When I say Sonoff, I mean Sonoff flashed with Tasmota.
Sonoff modifications. Some people are scared of using Sonoff Basics in unconventional locations, particularly behind a wall plate. And they should be. To my engineering eye, the biggest flaw in the Sonoff Basic are the screw terminals. I can guarantee that if you go to a Basic that you installed a couple of months ago, you will be able to tighten the screw terminals by a quarter to a half turn. Guaranteed. What can happen, particularly if you are drawing five amps or more through the Basic, is that the screw terminals will loosen over time and become a high resistance point that can overheat to failure. Every photo of a melted-down Sonoff Basic looks like the failure is as I predicted, at the screw terminals.
To Sonoff Basic users- turn them on then come back fifteen minutes later and feel the case around the connectors.
When I put a Sonoff Basic in a permanent location, like in a switch box, I remove the screw terminals and solder on a set of 6-inch pigtail wires. The wire I use is from a 14/4 appliance cable cable that I had in my basement. You can also buy a few feet of 14/4 trailer wire online. You only need three pigtails, black, white and red, and they connect nicely with standard wire-nuts. The ones I have converted are running 1,000 watt (8.3 Amp) space heaters and don’t show any signs of stress.

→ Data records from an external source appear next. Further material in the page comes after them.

-- ==== Sys2Proof/Machine/Ops.lean ====
section
/-!
DEFINITION. The named operations over the state: threads and blocks, memory bytes, translation and the access checks (R136 to R142), the
threads' own view of memory (R144, R171), stores and requests in flight, and taking a fault and returning from one (R340 to R344).
-/

namespace Sys2Proof.Machine

/-! ## Threads, warps and blocks -/

def State.block? (s : State) (b : Nat) : Option Block := Tab.find s.blocks b

def Block.thread? (b : Block) (wp m : Nat) : Option Thread := (b.warps[wp]?).bind (fun w => w.threads[m]?)

def State.thread? (s : State) (t : TRef) : Option Thread := (s.block? t.blk).bind (fun b => b.thread? t.wp t.m)

def Block.updWarp (b : Block) (wp : Nat) (f : Warp → Warp) : Block := { b with warps := b.warps.modify wp f }

def Block.updThread (b : Block) (wp m : Nat) (f : Thread → Thread) : Block :=
  b.updWarp wp (fun w => { w with threads := w.threads.modify m f })

def State.updBlock (s : State) (b : Nat) (f : Block → Block) : State := { s with blocks := Tab.upd s.blocks b f }

def State.updThread (s : State) (t : TRef) (f : Thread → Thread) : State :=
  s.updBlock t.blk (fun b => b.updThread t.wp t.m f)

def State.updUni (s : State) (t : TRef) (f : Vector Word 64 → Vector Word 64) : State :=
  s.updBlock t.blk (fun b => b.updWarp t.wp (fun w => { w with s := f w.s }))

def State.cluster (s : State) (c : Nat) : Cluster := Tab.get Cluster.new s.clusters c

def State.updCluster (s : State) (c : Nat) (f : Cluster → Cluster) : State :=
  { s with clusters := Tab.put Cluster.new s.clusters c (f (s.cluster c)) }

def State.updCtx (s : State) (c : Nat) (f : Ctx → Ctx) : State := { s with ctxs := Tab.upd s.ctxs c f }

def State.updTile (s : State) (c : Nat) (f : TileRun → TileRun) : State :=
  s.updCluster c (fun k => { k with tile := k.tile.map f })

/-- The thread of a participant. -/
def State.lane? (s : State) : Lane → Option Thread
  | .thr t => s.thread? t
  | .tile c => (s.cluster c).tile.map TileRun.th

/-- Change a participant's thread. -/
def State.updLane (s : State) (l : Lane) (f : Thread → Thread) : State :=
  match l with
  | .thr t => s.updThread t f
  | .tile c => s.updTile c (fun r => { r with th := f r.th })

/-- Set a participant's thread. -/
def State.setLane (s : State) (l : Lane) (th : Thread) : State := s.updLane l (fun _ => th)

/-- The cluster of a core; a service core is numbered 1,024 + cluster (log entry 12). -/
def coreCluster (core : Nat) : Nat := if core < 1024 then core / 4 else core - 1024
/-- The die of a core (R11). -/
def coreDie (core : Nat) : Nat := coreCluster core / 64

/-- The slot and the class of a clause header (Table 2-1). -/
def hdrN (h : Word) : Nat := (h.extractLsb' 0 4).toNat
def hdrEC (h : Word) : Nat := (h.extractLsb' 4 2).toNat
def hdrWM (h : Word) : BitVec 6 := h.extractLsb' 6 6
def hdrSS (h : Word) : Nat := (h.extractLsb' 12 3).toNat
def hdrWB (h : Word) (i : Nat) : Bool := (1 ≤ i && i ≤ 15) && h.getLsbD (15 + i)
def hdrH (h : Word) : Bool := h.getLsbD 31

/-- The engine class by header field; in tile code class 2 is MAT (R34, R35). -/
def clsOf (tile : Bool) (ec : Nat) : Cls :=
  if ec = 0 then .gen else if ec = 1 then .mem else if ec = 3 then .sys else if tile then .mat else .xu

/-- The place of an address in its fetch line, in words (R33). -/
def linePos (pc : DWord) : Nat := (pc.toNat % 64) / 4

/-- The header of the clause an issue executes. -/
def Issue.hdr (i : Issue) : Word := i.line.getD (linePos i.pc) 0

/-- The address of the clause that follows (R33). -/
def nextClause (pc : DWord) (line : List Word) : DWord :=
  let p := linePos pc + 1 + hdrN (line.getD (linePos pc) 0)
  if p < 16 ∧ line.getD p 0 ≠ 0 then pc + BitVec.ofNat 64 (4 * (p - linePos pc))
  else BitVec.ofNat 64 (pc.toNat / 64 * 64 + 64)

/-- What a thread of a block sees (R26, R44, R149, R225, R323). -/
def envOf (b : Block) (w : Warp) (th : Thread) (t : TRef) (slot : Nat) (pc : DWord) (idx : Nat) : Env :=
  { lane := .thr t, th := th, uni := w.s, blk := t.blk, ctx := b.ctx, core := b.core,
    dec := { regs := b.regs, unif := b.unif, tile := false, solo := b.kind == .pair || b.kind == .item, pair := b.kind == .pair,
             yn := th.yn },
    sys := b.kind == .handler, m := t.m, tid := 32 * t.wp + t.m, slot := slot, scrBase := b.scrBase, scrSize := b.scrSize,
    prot := b.prot, pc := pc, idx := idx }

/-- What a participant sees at word `idx` of the clause at `pc`; none if it is gone. A tile program stands on its forking block (R247). -/
def State.env? (s : State) (l : Lane) (slot : Nat) (pc : DWord) (idx : Nat) : Option Env :=
  match l with
  | .thr t =>
    (s.block? t.blk).bind fun b => (b.warps[t.wp]?).bind fun w => (w.threads[t.m]?).map fun th => envOf b w th t slot pc idx
  | .tile c =>
    (s.cluster c).tile.bind fun r => (s.block? r.t.blk).map fun b =>
      { lane := l, th := r.th, uni := Vector.replicate 64 0, blk := r.t.blk, ctx := b.ctx, core := b.core,
        dec := { regs := 64, unif := 0, tile := true, solo := false, pair := false, yn := r.th.yn },
        sys := false, m := 0, tid := 32 * r.t.wp + r.t.m, slot := slot, scrBase := b.scrBase, scrSize := b.scrSize,
        prot := b.prot, pc := pc, idx := idx }

/-- The thread behind a participant: its own, or the one that forked the tile program. -/
def State.who (s : State) : Lane → TRef
  | .thr t => t
  | .tile c =>
    match (s.cluster c).tile with
    | some r => r.t
    | none => ⟨0, 0, 0⟩

/-- The block whose holdings count for an access: a twin's are its primary's (R366). -/
def State.holder (s : State) (b : Nat) : Nat :=
  match s.block? b with
  | some k => if k.primary then b else k.twin.getD b
  | none => b

/-- The blocks on a core. -/
def State.onCore (s : State) (core : Nat) : List Block := (s.blocks.filter (fun p => p.2.core == core && p.2.saved.isNone)).map (fun p => p.2)

/-! ## Orders of placement (R325) -/

/-- One level of the Hilbert map: the point, and what is left of the index. -/
def hilbertStep (s x y t : Nat) : Nat × Nat × Nat :=
  let rx := t / 2 % 2
  let ry := (t + rx) % 2
  let p : Nat × Nat := if ry = 0 then (if rx = 1 then (s - 1 - y, s - 1 - x) else (y, x)) else (x, y)
  (p.1 + s * rx, p.2 + s * ry, t / 4)

/-- hilbert(n, d) for n = 2^k. -/
def hilbert (k d : Nat) : Nat × Nat :=
  let r := (List.range k).foldl (fun (a : Nat × Nat × Nat) i => hilbertStep (2 ^ i) a.1 a.2.1 a.2.2) (0, 0, d)
  (r.1, r.2.1)

/-- The clusters in the package Hilbert order. -/
def packageOrder : List Nat :=
  (List.range 256).map (fun i => let p := hilbert 3 (i % 64); 64 * (i / 64) + 8 * p.2 + p.1)

/-- The next healthy cluster after a fenced one in package order, wrapping (R13); itself when there is none. -/
def State.standIn (s : State) (c : Nat) : Nat :=
  let p := packageOrder.idxOf c
  ((packageOrder.drop (p + 1) ++ packageOrder.take p).find? (fun k => (s.cluster k).healthy)).getD c

/-- What a job's logical clusters are held by when it starts: a cluster that is fenced then counts as fenced at once (R13, log entry 71). -/
def State.startCores (s : State) : Tab Nat := (s.clusters.filter (fun p => !p.2.healthy)).map (fun p => (p.1, s.standIn p.1))

/-- The job of a context's loaded phase. -/
def Ctx.phaseJob (c : Ctx) : Option Level :=
  (c.phase.bind (fun p => Tab.find c.phases p.id)).bind (fun l => Tab.find c.jobs l.parent)

/-- Which clusters other than their own hold logical clusters, for the job of a context's loaded phase (R13). -/
def State.heldCores (s : State) (ctx : Nat) : Tab Nat :=
  match (Tab.find s.ctxs ctx).bind Ctx.phaseJob with
  | some j => j.cores
  | none => s.startCores

/-- The physical core that holds a logical core (R13). -/
def State.physCore (s : State) (ctx k : Nat) : Nat := 4 * Tab.get (k / 4) (s.heldCores ctx) (k / 4) + k % 4

/-- The logical core on which work of a physical core counts (R13): the one with its own number where it holds that one, else the lowest that it holds
(log entry 66). A cluster that holds none keeps its own number. -/
def State.hereCore (s : State) (ctx core : Nat) : Nat :=
  if 1024 ≤ core then core
  else
    let held := s.heldCores ctx
    let mine (k : Nat) : Bool := Tab.get k held k == core / 4
    if mine (core / 4) then core
    else match (List.range 256).find? mine with
      | some k => 4 * k + core % 4
      | none => core

/-- A fenced cluster's logical cores go to the next healthy cluster in a job that lasts, whichever they are (R13). -/
def Level.refence (l : Level) (c heir : Nat) : Level :=
  if l.complete then l
  else { l with cores := (List.range 256).foldl (fun t k => if Tab.get k t k = c then Tab.put k t k heir else t) l.cores }

/-! ## Memory bytes -/

/-- The key of a physical byte: LOC × 2^52 + address. -/
def memKey (loc pa : Nat) : Nat := loc * 2 ^ 52 + pa

/-- One byte of a memory; an unlisted byte reads 0. -/
def Memory.byte (m : Memory) (k : Nat) : Byte := Tab.get 0 m k

/-- n bytes of a memory. -/
def Memory.bytes (m : Memory) (k n : Nat) : List Byte := (List.range n).map (fun i => m.byte (k + i))

/-- A memory with one byte written, in canonical form. -/
def Memory.set (m : Memory) (k : Nat) (v : Byte) : Memory := Tab.put 0 m k v

/-- A memory with several bytes written, in order. -/
def Memory.setAll (m : Memory) (kvs : List (Nat × Byte)) : Memory := kvs.foldl (fun m p => m.set p.1 p.2) m

/-- The canonical form of a memory: keys rising, no byte equal to what an unlisted one reads as. -/
def Memory.wf (m : Memory) : Bool := Tab.canonical (0 : Byte) m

There is a new downside to the Sonoff Basics- Itead redesigned them recently to resolve the other weak point. I speculate that the air gap between the hot and neutral lines does not meet the 300-Volt isolation requirement from UL (Underwriters Laboratories). Basically, all insulated conductors have to survive a 300-Volt AC stress test, and in the case of printed circuits the air gap is supposed to provide this isolation. Also, unexplainably, In the redesign the Sonoff Basic no longer exposes GPIO14 which many of us have used to connect external switches or sensors.

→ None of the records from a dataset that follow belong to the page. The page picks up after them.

/-- An instruction in a participant that may be searching: with no room on the trail it has no effect and raises trail overflow (R292). -/
def trailed (op : Op) (sh : Shape) (act : Act) : Act := fun s e =>
  let es := s.trailOf e op sh
  match act s e with
  | (s', .fault f) => (s', .fault f)
  | (s', d) =>
    if trailMax < e.th.search.trail.length + es.length then (s, .fault (.of 0x0E))
    else (s'.updLane e.lane (fun th => th.trailAdd es), d)

/-- One participant passes through a word: a due stop, the decode checks, the privilege check (R54), an uncorrectable error in what it reads (R369), then
the instruction. -/
def passOne (op : Op) (sh : Shape) (act : Act) (iss : Issue) (o : PassOut) (p : Nat × Lane) : PassOut :=
  let pos := iss.after op sh
  match o.s.env? p.2 (hdrSS iss.hdr) iss.pc iss.idx with
  | none => o
  | some e =>
    match o.s.stopDue e with
    | some st => { o with s := o.s.takeDue e iss.line st }
    | none =>
      match checkWord e.dec op.info sh with
      | some c => { o with s := o.s.takeFault e iss.line true iss.idx (.of c) }
      | none =>
        if op.info.is .priv && !e.sys then { o with s := o.s.takeFault e iss.line false iss.idx (.of 0x18) }
        else if e.badRead op sh then { o with s := o.s.takeFault e iss.line false iss.idx (.of 0x10) }
        else
          let twin := fixes op sh && o.s.isTwin e.blk
          match trailed op sh (if twin then takeTwin else act) o.s e with
          | (s, .stay) => { o with s := if fixes op sh && !twin then s.noteFixing e else s, stay := o.stay ++ [p.1] }
          | (s, .jump pc) => { o with s := s.updLane p.2 (fun th => th.moveTo pc pos.hold), moved := o.moved ++ [p.1] }
          | (s, .hold h) => { o with s := (if fixes op sh then s.markFixed e else s).updLane p.2 (fun th => th.holdAt pos iss.line h) }
          | (s, .gone) => { o with s := s }
          | (s, .wait) => { o with s := s, waited := true }
          | (s, .fault f) => { o with s := s.takeFault e iss.line false iss.idx f }

/-- The participants that go on with the clause and are still live. -/
def PassOut.staying (o : PassOut) (a : Agent) : List Nat :=
  o.stay.filter (fun m => match o.s.lane? (a.lane m) with | some th => th.live | none => false)

/-- After a pass: the clause goes on with its next word, or ends and its threads stand at the clause that follows (R33), at once issued
under H (R40). -/
def finishPass (iss : Issue) (rest : List Issue) (op : Op) (sh : Shape) (o : PassOut) : State :=
  let pos := iss.after op sh
  let stay := o.staying iss.who
  let who := iss.who.with stay
  let live (s : State) : List Issue := rest.filter (fun i => s.issues.contains i)
  if !pos.last && stay != [] then { o.s with issues := ({ iss with who := who, idx := pos.nextIdx } : Issue).byLane ++ live o.s }
  else
    let s := stay.foldl (fun s m => s.updLane (iss.who.lane m) (fun th => th.moveTo pos.follow pos.hold)) o.s
    let s := { s with issues := live s }
    let on := (iss.who.parts.map (fun p => p.1)).filter (fun m => stay.contains m || o.moved.contains m)
    if pos.hold && on != [] then s.chain who on else s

So, what will I use in my next house? Still the same mix. Probably more Z-Wave since more nodes makes Z-wave more reliable. And they are direct replacements for existing switches. No modifications needed.
Two routers? How? Downstream Wireless Access Points, Wifi Extenders and downstream routers still go through the primary router, so I don’t see how this would reduce the load on the primary router. I have been looking at the Ubiquiti Networks Unifi access points. The Unifi works as a mesh network, but they can be pricey.

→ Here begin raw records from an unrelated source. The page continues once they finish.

/-- The participants of an STE that do not fault when another one does remain at the clause, which issues again with all of them (R148). -/
def steStep (op : Op) (x2 : Bool) (f : FmtA) (s : State) : Host.Outcome State Fault Refusal :=
  match s.issues with
  | [] => .fault .noIssue
  | iss :: _ =>
    let again (e : Env) (th : Thread) : Thread := if e.idx = 1 then { th with cont := 0, line := [] } else { th with cont := e.idx, line := iss.line }
    if s.passWaits iss op (.a f) then .next s
    else
      let more := s.stopsEarly iss op (.a f)
      let o := s.steAll x2 f more (s.group op (.a f))
      laneStep op (.a f) (fun s e =>
        match o.faults.find? (fun p => p.1 == e.m) with
        | some p => (s, .fault p.2)
        | none =>
          if o.faults ≠ [] ∨ more = true then (s.updLane e.lane (again e), .gone)
          else
            match stePut x2 f o.vals s e with
            | none => (s, .fault (.of 0x19))
            | some s => (s, .stay)) o.s

def execSteF32 (f : FmtA) (s : State) : Host.Outcome State Fault Refusal := steStep .steF32 false f s
def execSteBf16x2 (f : FmtA) (s : State) : Host.Outcome State Fault Refusal := steStep .steBf16x2 true f s

/-! ## Scratchpad (R149) -/

/-- A fault of an access with no virtual address. -/
def FInfo.local (cause : Nat) (write : Bool) : FInfo := { FInfo.of cause with wr := write }

/-- An offset of n bytes checked against alignment, then the block's region. -/
def Env.scrFault (e : Env) (off : Word) (n : Nat) (write : Bool) : Option FInfo :=
  if off.toNat % n ≠ 0 then some (.local 0x06 write)
  else if off.toNat < e.scrBase ∨ e.scrBase + e.scrSize < off.toNat + n then some (.local 0x08 write)
  else none

/-- A load of n bytes from the block's region. -/
def ldsM (op : Op) (f : FmtM) (n : Nat) (s : State) : Host.Outcome State Fault Refusal :=
  laneStep op (.m f) (fun s e =>
    let off := e.offM f n
    match e.scrFault off n false with
    | some x => (s, .fault x)
    | none =>
      let keys := (List.range n).map (fun i => scrKey e.core off.toNat + i)
      if s.scrBad keys then (s, .fault (.of 0x10))
      else (s.owe e true (toW f.wbs f.d (zextWords (keys.map s.scr.byte))), .stay)) s

/-- A store of n bytes to the block's region, journalled in a protected block (R360); a tile program writes as an engine does (R366). -/
def stsM (op : Op) (f : FmtM) (n : Nat) (s : State) : Host.Outcome State Fault Refusal :=
  laneStep op (.m f) (fun s e =>
    let off := e.offM f n
    match e.scrFault off n true with
    | some x => (s, .fault x)
    | none =>
      let bs := e.regBytes f.d n
      match e.lane with
      | .tile _ => (s.engScr e.blk e.core off.toNat bs, .stay)
      | .thr _ =>
        match s.scrStore e.blk e.core off.toNat bs with
        | none => (s, .fault (.of 0x19))
        | some s => (s, .stay)) s

def execLds32 (f : FmtM) (s : State) : Host.Outcome State Fault Refusal := ldsM .lds32 f 4 s
def execLds64 (f : FmtM) (s : State) : Host.Outcome State Fault Refusal := ldsM .lds64 f 8 s
def execLds128 (f : FmtM) (s : State) : Host.Outcome State Fault Refusal := ldsM .lds128 f 16 s
def execLds16 (f : FmtM) (s : State) : Host.Outcome State Fault Refusal := ldsM .lds16 f 2 s
def execSts32 (f : FmtM) (s : State) : Host.Outcome State Fault Refusal := stsM .sts32 f 4 s
def execSts64 (f : FmtM) (s : State) : Host.Outcome State Fault Refusal := stsM .sts64 f 8 s
def execSts128 (f : FmtM) (s : State) : Host.Outcome State Fault Refusal := stsM .sts128 f 16 s
def execSts16 (f : FmtM) (s : State) : Host.Outcome State Fault Refusal := stsM .sts16 f 2 s

/-! ## Sharing groups (R151 to R153) -/

/-- The member at a slot of the group with a key of a cluster and a launch. -/
def State.member (s : State) (b : Block) (key : Word) (slot : Nat) : Option Block :=
  (s.blocks.find? (fun p => coreCluster p.2.core == coreCluster b.core && p.2.lid == b.lid && p.2.group == some (key, slot))).map (fun p => p.2)

/-- A cluster offset resolved: the core and offset of the word, or a fault. A twin's group is its primary's (R366). Bits 31 to 22 are looked at
first, and the member before its region is (log entry 16). -/
def State.clusterWord (s : State) (e : Env) (off : Word) (write : Bool) : Except FInfo (Nat × Nat) :=
  if off.toNat % 4 ≠ 0 then .error (.local 0x06 write)
  else if off.extractLsb' 22 10 ≠ 0 then .error (.local 0x08 write)
  else
    match s.block? (s.holder e.blk) with
    | none => .error (.local 0x1C write)
    | some b =>
      match b.group.bind (fun g => s.member b g.1 (off.extractLsb' 18 4).toNat) with
      | none => .error (.local 0x1C write)
      | some k =>
        let o := (off.extractLsb' 0 18).toNat
        if k.scrSize < o + 4 then .error (.local 0x08 write) else .ok (k.core, k.scrBase + o)

def execLdc32 (f : FmtM) (s : State) : Host.Outcome State Fault Refusal :=
  laneStep .ldc32 (.m f) (fun s e =>
    match s.clusterWord e (e.offM f 4) false with
    | .error x => (s, .fault x)
    | .ok (core, o) =>
      if s.scrBad ((List.range 4).map (fun i => scrKey core o + i)) then (s, .fault (.of 0x10))
      else (s.owe e true (toW f.wbs f.d [s.scrWord core o]), .stay)) s

def execStc32 (f : FmtM) (s : State) : Host.Outcome State Fault Refusal :=
  laneStep .stc32 (.m f) (fun s e =>
    match s.clusterWord e (e.offM f 4) true with
    | .error x => (s, .fault x)
    | .ok (core, o) =>
      match s.scrStore e.blk core o (e.regBytes f.d 4) with
      | none => (s, .fault (.of 0x19))
      | some s => (s, .stay)) s

/-- GJOIN, once per issue (R151). -/
def gjoinOnce (f : FmtA) (s : State) (e : Env) : State × List RegVal × Disp :=
  let key := e.a f
  let slot := (e.b f).toNat
  if 15 < slot then (s, [], .fault (.of 0x03))
  else
    match s.block? e.blk with
    | none => (s, [], .stay)
    | some b =>
      if b.group = some (key, slot) then (s, toP f.wbs f.d true, .stay)
      else if b.group.isSome || (s.member b key slot).isSome then (s, toP f.wbs f.d false, .stay)
      else (s.updBlock e.blk (fun b => { b with group := some (key, slot) }), toP f.wbs f.d true, .stay)

def execGjoin (f : FmtA) (s : State) : Host.Outcome State Fault Refusal := onceStep .gjoin (.a f) (gjoinOnce f) s

def execGleave (f : FmtA) (s : State) : Host.Outcome State Fault Refusal :=
  onceStep .gleave (.a f) (fun s e =>
    (s.updBlock e.blk (fun b => { b with group := b.group.filter (fun g => g.1 != e.a f) }), [], .stay)) s

/-! ## The Silo (R154 to R157) -/

/-- The die and the offset of a Silo address (R137). -/
def siloDie (pa : Nat) : Nat := pa / 2 ^ 31 % 4
def siloGroup (pa : Nat) : Nat := pa / 4096 % 64

/-- Nanoseconds since the bank group's last window started (R155). -/
def siloPhase (timer group : Nat) : Nat := (timer % 64000 + 64000 - 1000 * group) % 64000

/-- The status word of Table 5-6. -/
def siloStatus (timer group : Nat) : Word :=
  let p := siloPhase timer group
  let t := if p < 1200 then (1200 - p) / 10 else (64000 - p) / 10
  BitVec.ofNat 32 ((if p < 1200 then 1 else 0) + 2 * t + 2 ^ 14 * group)

/-- The group has a gap of at least `gap` × 10 ns now (R157). -/
def siloGap (timer group gap : Nat) : Bool :=
  let p := siloPhase timer group
  decide (1200 ≤ p) && decide (10 * gap ≤ 64000 - p)

/-- The refresh timer of a die's Silo. -/
def State.siloTimer (s : State) (die : Nat) : Nat := (Tab.get Die.new s.dies die).silo

/-- Any format: only translation and permission are asked. -/
def fmtAny (_ : DWord) : Bool := true

/-- SILOWAIT asks only where the address lies: off the Silo it completes at once (R157). -/
def execSilowait (f : FmtA) (s : State) : Host.Outcome State Fault Refusal :=
  laneStep .silowait (.a f) (fun s e =>
    let gap := (e.b f).toNat
    let va := e.pair f.a
    if 6280 < gap then (s, .fault (.of 0x03))
    else if (s.tlbHit e.core e.ctx va).isNone && s.walkBad e.ctx va then (s, .fault (.acc 0x10 va .read))
    else
      match s.translate e.core e.ctx va with
      | (s, none) => (s, .fault (.acc 0x07 va .read))
      | (s, some (key, pte)) =>
        let pa := key - memKey 1 0
        if pteLoc pte ≠ 1 then (s, .stay)
        else if siloGap (s.siloTimer (siloDie pa)) (siloGroup pa) gap then (s, .stay)
        else (s, .hold (.silowait pa gap))) s

def execSilost (f : FmtA) (s : State) : Host.Outcome State Fault Refusal :=
  laneStep .silost (.a f) (fun s e =>
    match s.access e.core e.ctx e.blk ⟨.read, false, fmtAny, true⟩ 1 (e.pair f.a) 1 with
    | (s, .error x) => (s, .fault x)
    | (s, .ok (keys, ptes)) =>
      let pa := keys.headD 0 - memKey 1 0
      let v := if pteLoc (ptes.headD 0) ≠ 1 then 0 else siloStatus (s.siloTimer (siloDie pa)) (siloGroup pa)
      (s.owe e true (toW f.wbs f.d [v]), .stay)) s

/-! ## Prefetch and the loft (R159, R161) -/

/-- PREF never faults and changes no value (R160, R161); its translation may fill the TLB. -/
def execPref (f : FmtM) (s : State) : Host.Outcome State Fault Refusal :=
  laneStep .pref (.m f) (fun s e => ((s.translate e.core e.ctx (e.addrM f 64)).1, .stay)) s

/-- The poison key of a byte of a block's loft area (log entry 17). -/
def loftKey (blk off : Nat) : Nat := 2 ^ 100 + blk * 2 ^ 32 + off

/-- An offset in the block's loft area checked (R159). -/
def State.loftFault (s : State) (e : Env) (off : Word) (write : Bool) : Option FInfo :=
  if off.toNat % 16 ≠ 0 then some (.local 0x06 write)
  else
    match s.block? e.blk with
    | none => some (.local 0x08 write)
    | some b => if b.loftSize < off.toNat + 16 then some (.local 0x08 write) else none

/-- The keys of 16 bytes of a loft area, for poison. -/
def loftKeys (blk off : Nat) : List Nat := (List.range 16).map (fun i => loftKey blk (off + i))

def execSpill (f : FmtM) (s : State) : Host.Outcome State Fault Refusal :=
  laneStep .spill (.m f) (fun s e =>
    let off := e.offM f 16
    match s.loftFault e off true with
    | some x => (s, .fault x)
    | none =>
      match s.journal e.blk true (wordsOf off.toNat 16) with
      | none => (s, .fault (.of 0x19))
      | some s =>
        let bs := e.regBytes f.d 16
        let s := s.updBlock e.blk (fun b => { b with loft := b.loft.setAll (atKeys off.toNat bs) })
        ({ s with poison := clearPoison 0 ((loftKeys e.blk off.toNat).map (fun k => (k, 0))) s.poison }, .stay)) s

def execFill (f : FmtM) (s : State) : Host.Outcome State Fault Refusal :=
  laneStep .fill (.m f) (fun s e =>
    let off := e.offM f 16
    match s.loftFault e off false with
    | some x => (s, .fault x)
    | none =>
      if s.memBad (loftKeys e.blk off.toNat) then (s, .fault (.of 0x10))
      else
        let bs := match s.block? e.blk with
          | some b => b.loft.bytes off.toNat 16
          | none => []
        (s.owe e true (toW f.wbs f.d (zextWords bs)), .stay)) s

/-! ## Engine timelines and numbers (R193, R194) -/

/-- A timeline of a cluster. -/
def Cluster.tl (c : Cluster) (eng : Nat) : Timeline := (c.tls[eng]?).getD Timeline.new

/-- The next number of a timeline is given out to a block, which remembers where (R194). -/
def State.nextNum (s : State) (c eng blk : Nat) : State × Nat :=
  let n := ((s.cluster c).tl eng).issued + 1
  let s := s.updCluster c (fun k => { k with tls := k.tls.setIfInBounds eng { k.tl eng with issued := n } })
  (s.updBlock blk (fun b => { b with issued := (eng, n, c) :: b.issued }), n)

/-- The cluster in which a block's number was issued (R194, R376); a twin's numbers are its primary's (R366). Where a block has moved and two clusters have
given it one number, the newer issue is meant (log entry 81). -/
def State.numCluster (s : State) (blk eng n : Nat) : Nat :=
  match s.block? (s.holder blk) with
  | none => 0
  | some b =>
    match b.issued.find? (fun p => p.1 == eng && p.2.1 == n) with
    | some p => p.2.2
    | none => coreCluster b.core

In my next house, I also plan to run a lot of CAT-5 to blind locations in the walls for future use. (CAT-5 because I have a couple of thousand feet of it in my basement). There will always be applications that need real wires. For example, I have an A/V balun at my family room PVR and a companion balun next to the TV in the basement, connected with CAT-5. Can’t do that on WiFi.
I see that I am beginning to ramble…
SK for now.
Probably on paper.
The specs:
Voltage range: 90-250V AC
Max current: 16A
Max Power: 3500W
3500 Watts at 250V is 14 Amps. Should be no problem - in China where the standard household voltage is 220V (200V in Taiwan).
In the US where the standard household voltage is 120V, 3500 Watts is 30-Amps. Smoke time.
The MAX values are individual maximums. You cannot exceed 16 Amps, 250 Volts, or 3500 Watts.
At 120 volts you hit the 16 Amp limit at 1920 Watts. Would I pull 2000 Watts through that? Probably, but not until I verify the actual current draw with a clamp-on Ammeter. (In my experience, most appliance specs are rounded up. My LG washer is rated at 2000W, but I’ve never seen it go over 1700 Watts on the clamp-on meter.)